Excerpts from Elizabeth’s Letters:
“The plea bargain was offered by the DA but we decided to take it to trial and prove our innocence. Honestly, I really felt that they couldn’t convict the truth, but I was truly wrong, dead wrong at that. They even mentioned it in the sentence phrase(sic) of my trial. Until the jury decided to give me my time – 37 and-a-half years… ”cause we took it to trial and the jury sentenced us… ”
“I’ve been here 10 yrs. now in Feb.’07 for aggravated sexual assault to my nieces which I was taking care of during the summer of 1994 when supposedly everything happened. They liked to visit ’cause we went out to places and I’ve been around them there(sic) whole life. But then my brother-in-law wanted a relationship with me and I didn’t want one ’cause I loved my sister and I had morals and values that I wouldn’t cross the line with him… but when I came out pregnant he wanted to raise my son. I told him no, he had a daddy, that I wouldn’t do that and he got angry about it and told me no one would have me if he couldn’t and he meant that..That’s the reason I’m here today…he accused me and my friends of assaulting them.”
“They have nothing but there(sic) statements which is crazy… I don’t think that I would be able to do the [sex offender] program and I feel like they will refuse me parole. I’m being honest with myself since I first refused the 10 probation that they offered me. I would of never hit TDC [prison] but I refuse to admit for a crime I didn’t commit. What would that do to a life that I’m trying to live besides hurt me in the future. I can’t live like that. So I know that I need to be honest with myself above it all… This has been hard to endure over the years but my faith won’t let me loose(sic) hope one day someone will be tired from carrying the burden I hope… I just hate the pain that my son has endured through all this. It’s just not fair for him – that’s what hurts me.”
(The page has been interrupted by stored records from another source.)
-- ==== Sys2Proof/Machine/Timebase.lean ====
section
/-!
DEFINITION. Machine/Timebase.lean: AO's copy of the chip timebase (R364).
-/

namespace Sys2Proof.Machine

/-- The effective crystal offset in ppb: factory value plus trim, clamped (Table 16.3). -/
def Engine.xtalEff (e : Engine) : Int := clampInt (-32767) 32767 (e.cal.xtal + e.getS Fld.calXtalTrimTrim)

/-- One AO cycle of the 64-bit count (R10): 5 ns, the crystal correction through the fractional accumulator, and at most 1 ns of slew. While the
copy holds, only the time still to hold runs down (R364). -/
def Timebase.cycle (t : Timebase) (ppb : Int) : Timebase :=
  if t.hold > 0 then { t with hold := t.hold - 5 }
  else
    let acc := t.frac + 5 * clampInt (-32767) 32767 ppb
    let move := clampInt (-1) 1 t.slew
    { t with count := (t.count + (5 + acc / 1000000000 + move).toNat) % 2 ^ 64, frac := acc % 1000000000, slew := t.slew - move }

/-- What a strobe does to the copy (R364): slew within 20 ns, step forward when the chip is ahead, hold when it is
behind. The copy never runs backward. -/
def Timebase.strobe (t : Timebase) (chip : Nat) : Timebase :=
  if t.count ≤ chip then
    if chip - t.count ≤ 20 then { t with slew := (chip - t.count : Nat), hold := 0 }
    else { t with count := chip, slew := 0, hold := 0 }
  else if t.count - chip ≤ 20 then { t with slew := -((t.count - chip : Nat) : Int), hold := 0 }
  else { t with slew := 0, hold := t.count - chip }

/-- The difference between the copy and a chip count. -/
def Timebase.distance (t : Timebase) (chip : Nat) : Nat :=
  if t.count ≤ chip then chip - t.count else t.count - chip

/-- One AO cycle of the machine: what passes while no command waits (log entry 3). -/
def State.cycle (s : State) : State := { s with tb := s.tb.cycle s.eng.xtalEff }

/-- The oldest item whose island runs, and the items that stay (R16). -/
def State.delivery (s : State) : Option (Instr × List (Nat × Instr)) :=
  match s.crossing.find? fun x => s.eng.live x.1 with
  | none => none
  | some x => some (x.2, s.crossing.erase x)

/-- An outcome with the crossings' items as they stand after a delivery. -/
def keepCrossing (rest : List (Nat × Instr)) : Host.Outcome State Fault Refusal → Host.Outcome State Fault Refusal
  | .next t => .next { t with crossing := rest }
  | .fault f => .fault f
  | .refused r => .refused r

end Sys2Proof.Machine
end

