-- ==== Sys2Proof/Machine/Moves.lean ====
section
/-!
DEFINITION. Machine/Moves.lean: page moves, their bursts and leave, parking and restoring, and lower-tier failures (R145
to R152, R160, R164).
-/

namespace Sys2Proof.Machine

/-! ### Wanted moves (R146) -/

/-- Priority of a move, 0 first. -/
def MoveWhy.rank : MoveWhy → Nat
  | .promote => 0 | .restore => 1 | .copyOnWrite => 2 | .importPage => 2 | .relief => 3 | .spill => 4 | .variantLoad _ => 5

def MoveWhy.isLoad : MoveWhy → Bool
  | .variantLoad _ => true
  | _ => false

/-- Outstanding moves of pages. -/
def Engine.pageMoves (e : Engine) : List Move := e.pgm.moves.filter fun m => !m.why.isLoad

/-- A page that may move down: readable and in a tier. -/
def Page.settled (x : Page) : Bool := x.state == .openPage || x.state == .full || x.state == .cached

/-- Does a page wait for or undergo a move? -/
def Engine.moving (e : Engine) (p : Nat) : Bool :=
  e.pageMoves.any (fun m => m.page == p) || e.pgm.burst.any (fun w => w.page == p) || e.pgm.wanted.any (fun w => w.page == p)

/-- Bytes of a page. -/
def Engine.pageBytes (e : Engine) (p : Nat) : Nat := (e.family (e.page p).family).pageBytes

/-- Asks leave for the burst gathered (R147, R358). -/
def Engine.askBurst (e : Engine) : Engine :=
  let bytes := sumBy e.pgm.burst fun w => e.pageBytes w.page
  let (_, e) := e.askLeave true 2 (e.credits (e.energy 3 * bytes)) .move
  { e with pgm := { e.pgm with asked := true, burstHeld := false } }

/-- Is a wanted move pointless by now? -/
def Engine.moot (e : Engine) (w : WantedMove) : Bool :=
  let x := e.page w.page
  match w.why with
  | .promote => !(x.tier == 2 && x.settled)
  | .restore => !(x.tier == 2 && x.settled)
  | .copyOnWrite => x.state != .copying
  | .importPage => !(x.state == .inTransit && x.tier == 3)
  | .relief => !(x.tier == 0 && x.settled)
  | .spill => !(decide (x.tier < 2) && (x.state == .openPage || x.state == .full) && decide (0 < x.holders) && e.residentOf w.page == 0)
  | .variantLoad _ => true

/-- Does the request of a copy or an import still hold its own reservation? Its destination is charged to that. -/
def WantedMove.isCopy (w : WantedMove) : Bool := w.why == .copyOnWrite || w.why == .importPage

/-- A T1 frame for a move, free or reclaimed, that no reservation counts on (R165): `cost` frames of the class leave its count. -/
def Engine.spareT1 (e : Engine) (c cost : Nat) : Option (Nat × Engine) :=
  if cost ≤ e.classFree c then e.findFrame 1 c else none

/-- The destination of a wanted move: tier, frame and engine; none when no frame is found. A copy-on-write's frame is bound already. A
page from T2 goes to T0 while its pool stands at its low watermark, and otherwise to T1 (R145). -/
def Engine.destination (e : Engine) (w : WantedMove) : Option (Nat × Nat × Engine) :=
  let x := e.page w.page
  let from_ := fun (t : Nat) (x : Option (Nat × Engine)) => x.map fun (k, e) => (t, k, e)
  match w.why with
  | .relief => from_ 1 (e.spareT1 x.cls (if x.state == .cached then 2 else 1))
  | .spill => from_ 2 (e.takeT2 x.cls)
  | .copyOnWrite => some (x.tier, x.frame, e)
  | .importPage => match w.slot with
    | some s => e.bindFor s x.cls
    | none => e.bindFrame x.cls
  | _ =>
    let first := if 0 < e.classFree x.cls && e.atMark 0 x.cls (e.get Fld.pgmT0WmLow) then from_ 0 (e.takeFrame 0 x.cls) else none
    first.orElse fun _ => from_ 1 (e.spareT1 x.cls 1)

/-- Can a wanted move begin: its page unpinned (R148), its destination at hand? -/
def Engine.canBegin (e : Engine) (w : WantedMove) : Bool :=
  !e.moot w && (w.isCopy || (e.page w.page).pins == 0) && (e.destination w).isSome

/-- Gathers the next burst from the moves that can begin, in priority order, once the one before has ended (R147). -/
def Engine.gather (e : Engine) : Engine :=
  if !e.pgm.burst.isEmpty || e.pgm.asked || e.pgm.burstTag.isSome || e.pgm.wanted.isEmpty then e
  else
    let live := e.pgm.wanted.filter fun w => !e.moot w
    let l := sortBy (fun (a b : WantedMove) => decide (a.why.rank < b.why.rank)) (live.filter e.canBegin)
    let go := l.take (e.get Fld.pgmMoveBurstN)
    let e : Engine := { e with pgm := { e.pgm with burst := go, wanted := live.filter fun w => !go.contains w } }
    if go.isEmpty then e else e.askBurst

/-- Wants a move, unless the page already waits for or undergoes one. -/
def Engine.want (e : Engine) (w : WantedMove) : Engine :=
  if e.moving w.page then e
  else
    let e : Engine := { e with pgm := { e.pgm with wanted := e.pgm.wanted ++ [w] } }
    e.gather

/-- The grant's burst is done: its grant ends and the next burst is gathered. -/
def Engine.burstDone (e : Engine) : Engine :=
  match e.pgm.burstTag with
  | none => e
  | some t =>
    if e.pgm.burst.isEmpty && e.pageMoves.isEmpty then
      let e := e.endGrant true t
      let e : Engine := { e with pgm := { e.pgm with burstTag := none } }
      e.gather
    else e

/-- Leave for the burst is granted. -/
def Engine.moveGranted (e : Engine) (tag : Nat) : Engine :=
  let e : Engine := { e with pgm := { e.pgm with asked := false, burstTag := some tag } }
  e.burstDone

/-- Leave is refused: the burst is kept and asked for again after the next boundary. -/
def Engine.moveRefused (e : Engine) : Engine := { e with pgm := { e.pgm with asked := false, burstHeld := true } }

/-- After a boundary, a burst kept asks again; else moves that waited for a pin are gathered (R148). -/
def Engine.retryBurst (e : Engine) : Engine := if e.pgm.burstHeld then e.askBurst else e.gather

/-- The walk frees an entry; a move that waited for its frame may begin. -/
def execPageFreeWalk (s : State) : Host.Outcome State Fault Refusal := s.actIn Isl.pg fun e => e.walkOne.gather

/-- Has a class a T2 extent? One with no frames is unused (Table 6.10). -/
def Engine.hasT2 (e : Engine) (c : Nat) : Bool := e.pgm.extents.any fun x => x.2.cls == c && decide (0 < x.2.frames.limit)

/-! ### Relief and spill (R145) -/

/-- Slots in the last two sealed yealms. -/
def Engine.recentSlots (e : Engine) : List Nat :=
  ((e.ylm.archive.reverse.take 2).map fun x => x.2.members.map (·.slot)).flatten

/-- T0 pages of a class in the order relief takes them (R145); pages with RESIDENT = 0 go in rising entry number, an order the spec leaves
open (log entry 51). -/
def Engine.reliefOrder (e : Engine) (c : Nat) : List Nat :=
  let here := (e.pgm.pages.filter fun x => x.2.tier == 0 && x.2.cls == c && x.2.settled).map Prod.fst
  let cold := here.filter fun p => (e.page p).state != .cached && e.residentOf p == 0
  let absent := ((e.rafter.filter fun x => !e.recentSlots.contains x.1).map fun x => e.primaries x.1).flatten.filter here.contains
  (e.cachedIn 0 c ++ cold ++ absent).eraseDups

/-- Pages a T1 pool may spill, in rising entry number: the spec gives no order (log entry 51). -/
def Engine.spillOrder (e : Engine) (c : Nat) : List Nat :=
  (e.pgm.pages.filter fun x => x.2.tier == 1 && x.2.cls == c && (x.2.state == .openPage || x.2.state == .full) &&
    decide (0 < x.2.holders) && e.residentOf x.1 == 0).map Prod.fst

/-- Frames below a mark. -/
def Engine.shortOf (e : Engine) (tier c mark : Nat) : Nat := ceilDiv (mark * (e.pool tier c).count) 1024 - e.frameFree tier c

/-- Moves down wanted when a pool has fallen below its low watermark, up to its high one. -/
def Engine.balance (e : Engine) (c : Nat) : Engine :=
  let pending := fun (w : MoveWhy) (t : Nat) =>
    (e.pageMoves.filter fun m => m.why == w && m.srcTier == t).length + (e.pgm.burst.filter fun x => x.why == w && (e.page x.page).tier == t).length +
      (e.pgm.wanted.filter fun x => x.why == w && (e.page x.page).tier == t).length
  let r := if e.atMark 0 c (e.get Fld.pgmT0WmLow) then []
    else (e.reliefOrder c).take (e.shortOf 0 c (e.get Fld.pgmT0WmHigh) - pending .relief 0)
  let s := if e.atMark 1 c (e.get Fld.pgmT1WmLow) || !e.hasT2 c then []
    else (e.spillOrder c).take (e.shortOf 1 c (e.get Fld.pgmT1WmHigh) - pending .spill 1)
  let e := r.foldl (fun e p => e.want { why := .relief, page := p, slot := none, retried := false, timed := false }) e
  s.foldl (fun e p => e.want { why := .spill, page := p, slot := none, retried := false, timed := false }) e

/-! ### Parking and restoring (R149, R150) -/

/-- A spill is cancelled for a promotion: the page stays at its source (R149). Relief ends in T1, which the tiles read: it goes on. -/
def Engine.cancelDown (e : Engine) (p : Nat) : Engine :=
  match e.pageMoves.find? fun m => m.page == p && m.why == .spill && !m.cancelled with
  | none => e
  | some m =>
    let e : Engine := { e with pgm := { e.pgm with moves := e.pgm.moves.map fun x => if x.tag == m.tag then { x with cancelled := true } else x } }
    (e.emit (.pageMove 3 m.tag 0 0 0 0 0 0 0)).bump Cnt.pgmAbandon

/-- Is a request's cache down, or kept up only by other holders (R150)? -/
def Engine.spillComplete (e : Engine) (slot : Nat) : Bool :=
  (e.primaries slot).all fun p => (e.page p).tier == 2 || decide (0 < e.residentOf p)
“…I miss everyone ’cause I’m not able to see and be home with them, but most of all I miss my son. I’m sad inside. I never was a mother to that child. He only knows me through a video and stories they tell him, not because he knows me in a personal relationship… or because I’ve spent time with him but because I’m shared with the thoughts that my family have of me…”
“…and it kinda has discouraged me a great deal cause I really want to get this over with and finally move on. I know we all have to suffer but when does it all stop… I didn’t live a bad life hurting people or doing drugs. I did little pranks that were harmless but not to where it would damage the chances of someone’s life. No…that’s the crazy part… but my life changed so fast… that it just overwhelmed me. How could this happen and why at times I ask myself, where did I go wrong, and do we really deserve all this. I don’t understand…
I sit here with thoughts of how to fight this but there are no answers. Was I truly created to spend almost the rest of my life behind prison walls? Just waiting for a board to say parole… or set me off for some years…”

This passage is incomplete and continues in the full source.